Similarly, the term ‘ ahlul thikr ’ exclusively denotes the immaculate and infallible Ones (a.s.). However, in recent times, the term ‘ahlul thikr’ is also being misused by some Twelver Shia to denote a pious and learned person. Another term that is grossly maligned, misinterpreted and misunderstood is ‘ Jihad ’. There is a sharp difference in the Shiite and Sunni interpretation. Basically, the term is used to denote struggle or effort.
Thus, the first requirement of a Muslim is Jihad an-Nafs (the strife against one’s base desires or excesses). On a larger perspective, it is a struggle, fight and strife against oppression and tyranny. In the later sense, it means war. For the Twelver Shia, no person or body of persons has the right to declare or commence a war. The Divinely designated and Divinely inspired Imam (a.s.) of the time alone has the authority to order or commence Jihad .

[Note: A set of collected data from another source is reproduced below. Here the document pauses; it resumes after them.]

-- ==== Sys2Proof/Machine/Home.lean ====
section
/-!
DEFINITION. Machine/Home.lean: requests at their homes: translations fetched again (R40, R41, R377), accesses to frames (R43)
and through home slices (R37 to R39, R49, R50), departures from the write queue (R61), and the completion of loads and
atomics (R205, R213, R394, R401).
-/
namespace Sys2Proof.Machine

/-! ## Small operations -/

/-- A held fetch's hold released (R377). -/
def unhold (s : State) (c : Nat) (r : Req) : State :=
  match r.ent with
  | none => s
  | some e =>
    if entKind e = 1 then modFrame s (entFrame e) (fun f => { f with holds := f.holds.filter (fun h => h != (c, r.id)) }) else s

/-- Whether a held request stands behind another at its frame's directory (R377). -/
def heldBehind (s : State) (c : Nat) (r : Req) (k : Nat) : Bool :=
  (frame s k).holds.contains (c, r.id) && decide ((frame s k).holds.head? ≠ some (c, r.id))

/-- A rejection (R43): the translation is dropped, and the access is repeated after a fetch. -/
def rejectReq (s : State) (c : Nat) (r : Req) : State :=
  let s1 := modReq (unhold s c r) c r.id (fun q => { q with ent := none, rejects := q.rejects + 1 })
  match r.space with
  | .virt ctx va => forget s1 c ctx (va / 4096 % 2 ^ 36)
  | _ => s1

/-- A store, atomic or strong access that finds B set waits in the core's write queue (R49). -/
def sendBack (s : State) (c : Nat) (r : Req) : State :=
  let s1 := modReq (unhold s c r) c r.id (fun q => { q with ent := none, phase := .queued })
  match r.space with
  | .virt ctx va => forget s1 c ctx (va / 4096 % 2 ^ 36)
  | _ => s1

/-- Who fills for a request. -/
def reqFiller (r : Req) : Filler := ⟨some r.wg, false⟩
def reqThr (r : Req) : BitVec 16 := thrField r.lf (lowest r.lanes)

/-- Whether a load request belongs to a GATHER. -/
def isGather (s : State) (c : Nat) (r : Req) : Bool :=
  match opOf s c r.op with | some o => o.kind == .gather | none => false

/-- Whether a request's place in the orderings lets it be performed now. -/
def reqReady (s : State) (c : Nat) (r : Req) : Bool := if r.act.isLoad then loadReady s c r else storeReady s c r

/-- The offsets in its page of the bytes that a request writes. -/
def reqOffs (r : Req) : List Nat :=
  match r.act with
  | .atomic _ _ _ w => (List.range w).map (fun i => (r.space.key + i) % 4096)
  | _ => r.data.map (fun e => r.space.key % 4096 + e.1)

/-- The tracked lines whose snoops a write of a request waits for (R326). -/
def reqLines (s : State) (page : Nat) (r : Req) : List Nat := if r.act.isLoad then [] else trackedLines s page (reqOffs r)

/-- A STORE record of a request (R348): stores and family 7 requests. -/
def recordStore (s : State) (c : Nat) (r : Req) (n place : Nat) : State :=
  let m := match r.act with
    | .atomic _ _ _ w => (BitVec.allOnes 128).ushiftRight (128 - w) <<< (r.space.key % 128)
    | _ => r.mask
  recordAccess s c 4 (reqThr r) r.pc (grainAddr (reqAddr s r n) m) place (grainOf m)

/-! ## Performing at a storage number -/

/-- What a load request takes from the read-ahead buffer (R77, R210). -/
def aheadFor (s : State) (c : Nat) (r : Req) : Option (List Byte) :=
  match r.space with
  | .virt ctx va =>
    if r.ordering = 2 ∧ !r.acq ∧ !isGather s c r ∧ bit (Config.readAhead r.id) 0 then aheadBlock s c ctx va else none
  | _ => none

/-- The read-ahead buffer is emptied before an acquire load goes ahead (R77). -/
def acquireNow (s : State) (c : Nat) (r : Req) : State := if r.acq then emptyReadAhead s c else s

/-- A load request performed at a frame or scratchpad. -/
def loadAt (s : State) (c : Nat) (r : Req) (n : Nat) : State := takeLoad (acquireNow s c r) c r 0 n (aheadFor s c r) 0

/-- A load request served from its HBM page at its grain, with what the read-ahead buffer then takes (R77). -/
def loadHbm (s : State) (c : Nat) (r : Req) (key n : Nat) : State :=
  let place := if n < 2 ^ 40 then 1 else 0
  let s0 := if n < 2 ^ 40 then moveUnits s (n / 4096) (2 ^ grainOf r.mask) else s
  let s1 := takeLoad (acquireNow s0 c r) c r key n (aheadFor s c r) place
  match r.space with
  | .virt ctx va =>
    if r.ordering = 2 ∧ !r.acq ∧ !isGather s c r then neighbours s1 c ctx va key n (Config.readAhead r.id) else s1
  | _ => s1

/-- A store request applied at a frame or scratchpad. -/
def storeAt (s : State) (c : Nat) (r : Req) (n : Nat) : State := applyStore (recordStore s c r n 0) c r 0 n none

Even in such cases, the Imam (a.s.) never declares a war of aggression, or in modern terms, ‘war of preemption’, but to act only in defense against oppression and tyranny by standing up to the tyrant, after all the avenues of avoiding the conflict have failed. This is exactly what Imam Husayn (a.s.) did in Karbala, as the Imam of the time, to protect the faith and to expose the injustice and oppression of Yazid, the tyrant ruler.
Imamate , the real and ostensible religious authority, always remained with Ali (a.s.) and his eleven designated progeny who were then were, as even today are, called Imams of the Ahlul Bayt (a.s.), while the Caliphate came to represent temporal authority. The three Caliphs never ever, at any time, claimed Imamate or called themselves or were ever known as ‘ Imams ’. They always remained merely the Caliphs .
The real temporal as well as religious authority ( Caliphate and Imamate) always remained vested in the Imams of the Ahlul Bayt (a.s.). The importance of the difference between Imamate and Caliphate has to be understood in the light of the Qur’an and the Sunna. The Qur’an reveals that after Abraham’s sacrifice had been accepted, God declared that Abraham, already a Prophet (S) and Khaleel, was made the ‘Imam’.
When Abraham wanted to know if his progeny also would be designated as Imams, the reply was ‘not those who are transgressors and oppressors’.[^3] Authentic traditions abound, in both Sunni and Shia books, about the Prophet’s designating, by name, of the twelve Imams of the Ahlul Bayt (a.s.).